Solr indexing in EC2 - npmajisha/bag-the-job GitHub Wiki
- EC2 instance with a security group that permits TCP calls on port 8983
- jdk and jre installed in EC2 instance
- [pysolr] (https://pypi.python.org/pypi/pysolr)
- Download the latest version of Lucene Solr [here] (http://lucene.apache.org/solr/mirrors-solr-latest-redir.html) and install it in EC2 instance
- Start the jetty server. Instructions can be found [here] (http://lucene.apache.org/solr/quickstart.html)
- Make sure that Solr is running by accessing :8983 from local browser
####Indexing files using Indexer
Note: Currently the indexer accepts only files in json format
- Create a folder for log files(E.g. logs) and a jobs folder - 'jobs'
- Add configuration details into a json file (E.g. jobIndex.json)
{
"sourceS3Bucket": "(name of the s3 bucket where your files are located)",
"sourceS3Folder": "(name of the folder within the bucket)",
"solrServerPort": "(ec2 ip address and port information where solr server is running , e.g '54.86.116.103:8983')",
"solrCoreName": "(core name in solr to index the files)"

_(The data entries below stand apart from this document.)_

-- ==== Sys2Proof/Tests/Slice0.lean ====
section
/-! SUPPORT. Small tests of the model, one step each, with expected values from spec/95_test_vectors.md (its row is
named in each comment), and for every statement with hypotheses a witness that meets them. -/
namespace Sys2Proof.Tests

open Sys2Proof Sys2Proof.Machine

/-! ### Small states -/

/-- The reference key K of 95_test_vectors.md. -/
def keyK : Word := 0x0123456789ABCDEF#64

/-- The key KS of 95_test_vectors.md. -/
def keyKS : Word := 0x002BDC54610FB9C8#64

/-- The outcome is a next state with a property. -/
def nextHas (o : Host.Outcome State Fault Refusal) (p : State → Bool) : Bool :=
  match o with
  | .next t => p t
  | .fault _ => false
  | .refused _ => false

/-- The outcome is a refusal. -/
def isRefused (o : Host.Outcome State Fault Refusal) : Bool :=
  match o with
  | .next _ => false
  | .fault _ => false
  | .refused _ => true

/-- An idle block with a key and an operand, the nonce fixed by RAND_OVR. -/
def mixer (key opa : Word) (rand : BitVec 5) : State :=
  { State.reset with key := key, opa := opa, randOvr := rand, randMode := true, result := 0x77#64 }

/-- A table holding some codes from entry 0 on. -/
def tableOf (cs : List CharCode) : Table := Table.writeFrom [] 0 cs

/-- The characters of HEX. -/
def hexChars : List CharCode :=
  [0x30#32, 0x31#32, 0x32#32, 0x33#32, 0x34#32, 0x35#32, 0x36#32, 0x37#32]
    ++ [0x38#32, 0x39#32, 0x61#32, 0x62#32, 0x63#32, 0x64#32, 0x65#32, 0x66#32]

/-- A block with a committed codec. -/
def withCodec (cs : List CharCode) (s : State) : State :=
  { s with codecTab := tableOf cs, codecLen := BitVec.ofNat 64 cs.length, codecValid := true }

/-- A block with a string in STR. -/
def withString (cs : List CharCode) (s : State) : State :=
  { s with str := tableOf cs, strLen := BitVec.ofNat 64 cs.length }

/-- A block with a candidate alphabet. -/
def withStage (cs : List CharCode) (s : State) : State :=
  { s with alphaStage := tableOf cs, alphaStageLen := BitVec.ofNat 64 cs.length }

/-- An idle block with the HEX codec. -/
def hex : State := withCodec hexChars State.reset

/-- An idle block with the codec "ab". -/
def ab : State := withCodec [0x61#32, 0x62#32] State.reset

/-- A block with a command pending. -/
def pending (i : Instr) (s : State) : State := { s with cmd := Sys2Proof.encode i, busy := true }

/-- A block whose host program is at its first line. -/
def withHost (prog : List HostStmt) (s : State) : State := { s with host := ⟨prog, 0, []⟩ }

/-! ### Decoding: words written out from R90 and the map of R92 -/

/-- MIX, OPC 0x01: bit 0. -/
theorem test_decode_mix : Sys2Proof.decode 0b00000001#64 = .ok .mix := by decide

/-- CLASSIFY, OPC 0x03: bits 1 and 0. -/
theorem test_decode_classify : Sys2Proof.decode 0b00000011#64 = .ok .classify := by decide

/-- CODEC_DECODE, OPC 0x12: bits 4 and 1. -/
theorem test_decode_codecDecode : Sys2Proof.decode 0b00010010#64 = .ok .codecDecode := by decide

/-- DECODE, OPC 0x21: bits 5 and 0, as the eight bytes of the access (R63). -/
theorem test_decode_decode_bytes :
    decodeBytes [0b00100001#8, 0#8, 0#8, 0#8, 0#8, 0#8, 0#8, 0#8] = .ok (.decode, []) := by decide

/-- Each constructor's word, in the order of the opcode table. -/
theorem test_decode_table_rows :
    decodeTableWord 64 0x01 = some .mix ∧ decodeTableWord 64 0x02 = some .unmix
      ∧ decodeTableWord 64 0x03 = some .classify ∧ decodeTableWord 64 0x10 = some .codecNew
      ∧ decodeTableWord 64 0x11 = some .codecEncode ∧ decodeTableWord 64 0x12 = some .codecDecode
      ∧ decodeTableWord 64 0x20 = some .encode ∧ decodeTableWord 64 0x21 = some .decode := by decide

/-- The illegal words of 95_test_vectors.md. -/
theorem test_decode_illegal :
    decodeTableWord 64 0x0 = none ∧ decodeTableWord 64 0x04 = none ∧ decodeTableWord 64 0xFF = none
      ∧ decodeTableWord 64 0x101 = none ∧ decodeTableWord 64 0x8000000000000001 = none := by decide

/-- Too few bytes for a command word. -/
theorem test_decode_truncated : decodeBytes [0x01#8] = .error .truncated := by decide

/-- Each row runs as the first step after its word is placed: the code it completes with on an otherwise reset block
(R125, R129, R115, R161, R164, R166, R200, R201). -/
theorem test_rows_run_first :
    [(0x01, 0x00#8), (0x02, 0x00#8), (0x03, 0x00#8), (0x10, 0x03#8), (0x11, 0x11#8), (0x12, 0x11#8),
      (0x20, 0x11#8), (0x21, 0x11#8)].all
      (fun r => nextHas (step (State.reset.withFetchWord 64 r.1)) (fun t => t.errCode == r.2 && !t.busy)) = true := by
  decide

/-! ### WellFormed: each check refuses an ill-formed term -/

theorem test_wf_legal_word : commandWordWf 0x21#64 = true := by decide

theorem test_wf_reserved_bit_refused : commandWordWf 0x101#64 = false := by decide

theorem test_wf_unassigned_opcode_refused : commandWordWf 0x04#64 = false := by decide

theorem test_wf_access_width_refused : accessWf 0x0020#16 4 = false := by decide

theorem test_wf_access_alignment_refused : accessWf 0x0004#16 8 = false := by decide

theorem test_wf_access_unmapped_refused : accessWf 0x0088#16 8 = false := by decide

theorem test_wf_write_value_refused :
    HostStmt.wf 1 (.wr 0x0028#16 8 (.add (.var 0) (.lit 1#64))) = false := by decide

theorem test_wf_read_refused : HostStmt.wf 1 (.rd 0x0028#16 2 0) = false := by decide
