-- ==== Sys2Proof/Machine/Flags.lean ====
section
/-! DEFINITION. The bits of STATUS and INTCON, the flags an instruction writes, and the arithmetic helpers
(spec/10_state.md R28 to R30, R38; spec/40_byte_oriented.md R110). -/

namespace Sys2Proof.Machine

/-- `v` with bit `i` set to `b`. -/
def setBit (v : Byte) (i : Nat) (b : Bool) : Byte :=
  if b then v ||| (1#8 <<< i) else v &&& ~~~(1#8 <<< i)

/-- The flag C (R28). -/
def flagC (s : State) : Bool := s.status.getLsbD s.params.statusC

/-- The flag DC (R28). -/
def flagDC (s : State) : Bool := s.status.getLsbD s.params.statusDC

/-- The flag Z (R28). -/
def flagZ (s : State) : Bool := s.status.getLsbD s.params.statusZ

/-- The bit PD, active low (R28). -/
def flagPD (s : State) : Bool := s.status.getLsbD s.params.statusPD

/-- The bit TO, active low (R28). -/
def flagTO (s : State) : Bool := s.status.getLsbD s.params.statusTO

/-- The bit GIE of INTCON (R30). -/
def flagGIE (s : State) : Bool := s.intcon.getLsbD s.params.intconGIE

/-- `TO <- vTO; PD <- vPD`. -/
def setToPd (vTO vPD : Bool) (s : State) : State :=
  { s with status := setBit (setBit s.status s.params.statusTO vTO) s.params.statusPD vPD }

/-- `GIE <- b`. -/
def setGie (b : Bool) (s : State) : State :=
  { s with intcon := setBit s.intcon s.params.intconGIE b }

/-- The flags an instruction computes: `some b` is a flag it writes with `b`, `none` a flag it does not write (the flag
set S of R38; the table of R29). -/
structure FlagWrites where
  c : Option Bool
  dc : Option Bool
  z : Option Bool
  deriving DecidableEq, Repr

/-- No flag is written. -/
def noFlags : FlagWrites := ⟨none, none, none⟩

/-- Z is written: 1 when the result is zero (R28). -/
def zFlag (r : Byte) : FlagWrites := ⟨none, none, some (r == 0#8)⟩

/-- C is written. -/
def cFlag (b : Bool) : FlagWrites := ⟨some b, none, none⟩

/-- The byte `v` of STATUS with one computed flag. -/
def putFlag (i : Nat) (b : Option Bool) (v : Byte) : Byte :=
  match b with
  | some b => setBit v i b
  | none => v

/-- The instruction writes the flags it computes. -/
def applyFlags (fl : FlagWrites) (s : State) : State :=
  { s with
    status :=
      putFlag s.params.statusZ fl.z (putFlag s.params.statusDC fl.dc (putFlag s.params.statusC fl.c s.status)) }

/-- The bit `1 << i` where a flag is in the set S, else 0. -/
def flagBit (i : Nat) (b : Option Bool) : Byte := if b.isSome then 1#8 <<< i else 0#8

/-- The bits of STATUS a file write does not change: TO, PD and the flags in S (R38). -/
def protectedBits (p : Params) (fl : FlagWrites) : Byte :=
  (1#8 <<< p.statusTO.val) ||| (1#8 <<< p.statusPD.val) |||
    flagBit p.statusC fl.c ||| flagBit p.statusDC fl.dc ||| flagBit p.statusZ fl.z

/-- `StatusWrite(v)` of R38 up to the flags in S, which `applyFlags` writes after it (log entry 28). -/
def statusWrite (fl : FlagWrites) (v : Byte) (s : State) : State :=
  { s with status := (s.status &&& protectedBits s.params fl) ||| (v &&& ~~~protectedBits s.params fl) }

/-- A result with the three arithmetic flags. -/
structure AluResult where
  r : Byte
  c : Bool
  dc : Bool
  z : Bool
  deriving DecidableEq, Repr

/-- `Add8(a, b)` (R110 (c)). -/
def add8 (a b : Byte) : AluResult :=
  let s9 : BitVec 9 := a.setWidth 9 + b.setWidth 9
  let s5 : BitVec 5 := (a.extractLsb' 0 4).setWidth 5 + (b.extractLsb' 0 4).setWidth 5
  let r : Byte := s9.extractLsb' 0 8
  ⟨r, s9.getLsbD 8, s5.getLsbD 4, r == 0#8⟩

/-- `Sub8(a, b)`, `a - b` by adding the two's complement of `b` (R110 (c)). -/
def sub8 (a b : Byte) : AluResult :=
  let s9 : BitVec 9 := a.setWidth 9 + (~~~b).setWidth 9 + 1#9
  let s5 : BitVec 5 := (a.extractLsb' 0 4).setWidth 5 + ((~~~b).extractLsb' 0 4).setWidth 5 + 1#5
  let r : Byte := s9.extractLsb' 0 8
  ⟨r, s9.getLsbD 8, s5.getLsbD 4, r == 0#8⟩

/-- C, DC and Z are written from an arithmetic result. -/
def aluFlags (a : AluResult) : FlagWrites := ⟨some a.c, some a.dc, some a.z⟩

/-- `v[6:0] ++ cin`: rotation left through the carry (R124). -/
def rotateLeft (v : Byte) (cin : Bool) : Byte := v.extractLsb' 0 7 ++ BitVec.ofBool cin

/-- `cin ++ v[7:1]`: rotation right through the carry (R125). -/
def rotateRight (v : Byte) (cin : Bool) : Byte := BitVec.ofBool cin ++ v.extractLsb' 1 7

/-- `v[3:0] ++ v[7:4]` (R127). -/
def swapNibbles (v : Byte) : Byte := v.extractLsb' 0 4 ++ v.extractLsb' 4 4

/-- `1 << b` (R141, R142). -/
def bitMask (b : BitPos) : Byte := 1#8 <<< b.toNat

end Sys2Proof.Machine
end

"assumedRole": "(assumed role if accessing a shared s3 bucket)"
}
- Run the command 'nohup python3 indexer.py -c <config file> -lf logs/<logfile> > jobs/std.out 2> jobs/std.err < /dev/null &' to start the indexing process in the background
- Download and install the 'node-solr' package to the Express project using npm.
- Documentation for access can be found [here] (http://lbdremy.github.io/solr-node-client/)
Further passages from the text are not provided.